#### [Assignment]
Output only the lines below from the one containing "entry 8) -/" to the one containing "def rawNs : Nat := 1000000 * 2048", exactly as written, both ends kept.

#### [Recorded information]
Start of Block

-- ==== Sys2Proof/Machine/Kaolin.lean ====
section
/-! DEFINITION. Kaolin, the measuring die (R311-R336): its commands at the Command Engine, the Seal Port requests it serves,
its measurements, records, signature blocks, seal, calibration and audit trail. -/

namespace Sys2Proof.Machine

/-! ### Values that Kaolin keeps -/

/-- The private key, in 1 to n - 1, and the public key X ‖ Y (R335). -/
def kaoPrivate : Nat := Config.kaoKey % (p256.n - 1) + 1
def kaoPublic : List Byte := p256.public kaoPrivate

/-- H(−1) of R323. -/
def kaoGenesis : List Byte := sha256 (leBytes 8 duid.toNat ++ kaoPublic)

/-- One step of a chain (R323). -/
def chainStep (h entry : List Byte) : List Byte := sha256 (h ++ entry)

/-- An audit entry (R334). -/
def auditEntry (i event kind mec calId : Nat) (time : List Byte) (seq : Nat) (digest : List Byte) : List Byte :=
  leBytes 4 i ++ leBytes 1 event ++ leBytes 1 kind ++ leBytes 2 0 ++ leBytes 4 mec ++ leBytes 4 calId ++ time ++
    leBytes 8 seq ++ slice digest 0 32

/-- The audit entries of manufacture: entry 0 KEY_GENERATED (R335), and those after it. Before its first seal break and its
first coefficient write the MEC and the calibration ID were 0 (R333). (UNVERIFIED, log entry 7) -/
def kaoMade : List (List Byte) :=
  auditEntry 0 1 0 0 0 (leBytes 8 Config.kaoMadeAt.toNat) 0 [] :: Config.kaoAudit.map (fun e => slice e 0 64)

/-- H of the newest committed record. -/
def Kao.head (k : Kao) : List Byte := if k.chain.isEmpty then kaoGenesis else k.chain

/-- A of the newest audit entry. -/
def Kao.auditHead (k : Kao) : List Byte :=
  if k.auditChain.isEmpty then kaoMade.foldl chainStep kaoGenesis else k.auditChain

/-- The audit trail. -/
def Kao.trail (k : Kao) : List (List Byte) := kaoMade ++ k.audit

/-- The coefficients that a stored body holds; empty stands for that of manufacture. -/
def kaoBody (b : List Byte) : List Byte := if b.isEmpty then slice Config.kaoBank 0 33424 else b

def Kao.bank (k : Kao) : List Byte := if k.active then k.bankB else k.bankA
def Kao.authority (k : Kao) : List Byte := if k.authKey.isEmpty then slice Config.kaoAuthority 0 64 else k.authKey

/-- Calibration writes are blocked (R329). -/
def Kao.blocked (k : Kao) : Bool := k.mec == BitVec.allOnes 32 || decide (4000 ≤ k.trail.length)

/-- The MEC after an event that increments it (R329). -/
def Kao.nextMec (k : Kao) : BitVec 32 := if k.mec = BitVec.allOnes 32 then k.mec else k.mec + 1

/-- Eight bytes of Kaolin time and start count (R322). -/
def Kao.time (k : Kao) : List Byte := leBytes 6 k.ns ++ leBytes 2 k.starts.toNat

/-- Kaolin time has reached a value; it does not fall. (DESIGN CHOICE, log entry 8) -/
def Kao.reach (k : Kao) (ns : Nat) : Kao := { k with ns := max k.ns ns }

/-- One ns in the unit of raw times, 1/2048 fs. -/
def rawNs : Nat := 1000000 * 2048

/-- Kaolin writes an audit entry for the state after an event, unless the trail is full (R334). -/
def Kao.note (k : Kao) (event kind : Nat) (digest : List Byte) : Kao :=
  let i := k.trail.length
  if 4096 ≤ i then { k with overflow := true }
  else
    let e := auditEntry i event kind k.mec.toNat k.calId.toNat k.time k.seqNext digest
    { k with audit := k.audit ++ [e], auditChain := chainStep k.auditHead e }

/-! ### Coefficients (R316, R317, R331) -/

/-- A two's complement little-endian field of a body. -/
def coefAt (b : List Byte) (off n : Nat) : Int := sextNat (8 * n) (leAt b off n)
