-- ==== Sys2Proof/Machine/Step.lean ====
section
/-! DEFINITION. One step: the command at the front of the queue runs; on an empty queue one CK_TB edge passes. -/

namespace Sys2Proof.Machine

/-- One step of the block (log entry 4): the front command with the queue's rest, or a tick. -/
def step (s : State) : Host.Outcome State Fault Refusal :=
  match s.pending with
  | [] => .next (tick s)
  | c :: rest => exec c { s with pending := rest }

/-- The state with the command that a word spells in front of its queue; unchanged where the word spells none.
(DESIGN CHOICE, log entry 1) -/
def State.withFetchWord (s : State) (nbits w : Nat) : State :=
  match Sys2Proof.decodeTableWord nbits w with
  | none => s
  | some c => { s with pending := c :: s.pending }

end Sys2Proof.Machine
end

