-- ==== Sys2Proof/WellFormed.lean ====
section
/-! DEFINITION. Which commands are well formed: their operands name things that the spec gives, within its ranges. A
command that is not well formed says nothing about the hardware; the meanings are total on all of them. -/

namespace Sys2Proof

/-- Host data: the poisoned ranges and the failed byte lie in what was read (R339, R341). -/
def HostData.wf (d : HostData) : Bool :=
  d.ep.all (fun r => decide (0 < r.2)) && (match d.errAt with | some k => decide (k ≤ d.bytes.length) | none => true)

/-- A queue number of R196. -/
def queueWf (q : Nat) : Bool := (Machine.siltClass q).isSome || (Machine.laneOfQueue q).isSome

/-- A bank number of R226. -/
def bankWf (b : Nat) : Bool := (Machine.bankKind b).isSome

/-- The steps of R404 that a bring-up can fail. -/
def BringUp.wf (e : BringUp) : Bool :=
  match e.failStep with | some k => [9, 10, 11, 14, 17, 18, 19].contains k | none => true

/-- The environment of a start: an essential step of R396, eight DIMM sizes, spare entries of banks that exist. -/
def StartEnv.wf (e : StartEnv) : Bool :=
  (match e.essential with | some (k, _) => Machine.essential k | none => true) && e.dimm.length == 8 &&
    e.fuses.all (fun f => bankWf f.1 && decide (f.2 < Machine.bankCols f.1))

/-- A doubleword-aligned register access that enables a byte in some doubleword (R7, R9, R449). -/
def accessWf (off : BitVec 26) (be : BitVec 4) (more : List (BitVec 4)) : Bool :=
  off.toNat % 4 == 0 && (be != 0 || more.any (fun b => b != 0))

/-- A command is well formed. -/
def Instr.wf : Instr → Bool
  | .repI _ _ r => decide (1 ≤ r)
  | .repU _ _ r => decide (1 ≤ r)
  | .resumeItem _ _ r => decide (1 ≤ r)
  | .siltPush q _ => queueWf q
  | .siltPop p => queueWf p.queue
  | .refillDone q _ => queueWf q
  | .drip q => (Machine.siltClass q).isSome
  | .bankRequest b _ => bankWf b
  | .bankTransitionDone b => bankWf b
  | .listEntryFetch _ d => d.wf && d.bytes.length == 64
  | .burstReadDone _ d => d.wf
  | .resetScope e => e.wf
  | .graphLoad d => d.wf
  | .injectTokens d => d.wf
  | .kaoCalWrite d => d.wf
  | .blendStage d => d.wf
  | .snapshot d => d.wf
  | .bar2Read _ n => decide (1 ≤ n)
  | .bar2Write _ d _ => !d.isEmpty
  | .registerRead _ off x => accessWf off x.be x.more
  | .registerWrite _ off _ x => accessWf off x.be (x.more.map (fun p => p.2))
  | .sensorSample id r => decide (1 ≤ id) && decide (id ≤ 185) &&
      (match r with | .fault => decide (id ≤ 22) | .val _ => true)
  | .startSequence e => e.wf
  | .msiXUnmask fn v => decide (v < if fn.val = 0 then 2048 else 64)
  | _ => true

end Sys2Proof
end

End of Block

#### [Problem solution]
/-- Kaolin time has reached a value; it does not fall. (DESIGN CHOICE, log entry 8) -/
def Kao.reach (k : Kao) (ns : Nat) : Kao := { k with ns := max k.ns ns }

/-- One ns in the unit of raw times, 1/2048 fs. -/
def rawNs : Nat := 1000000 * 2048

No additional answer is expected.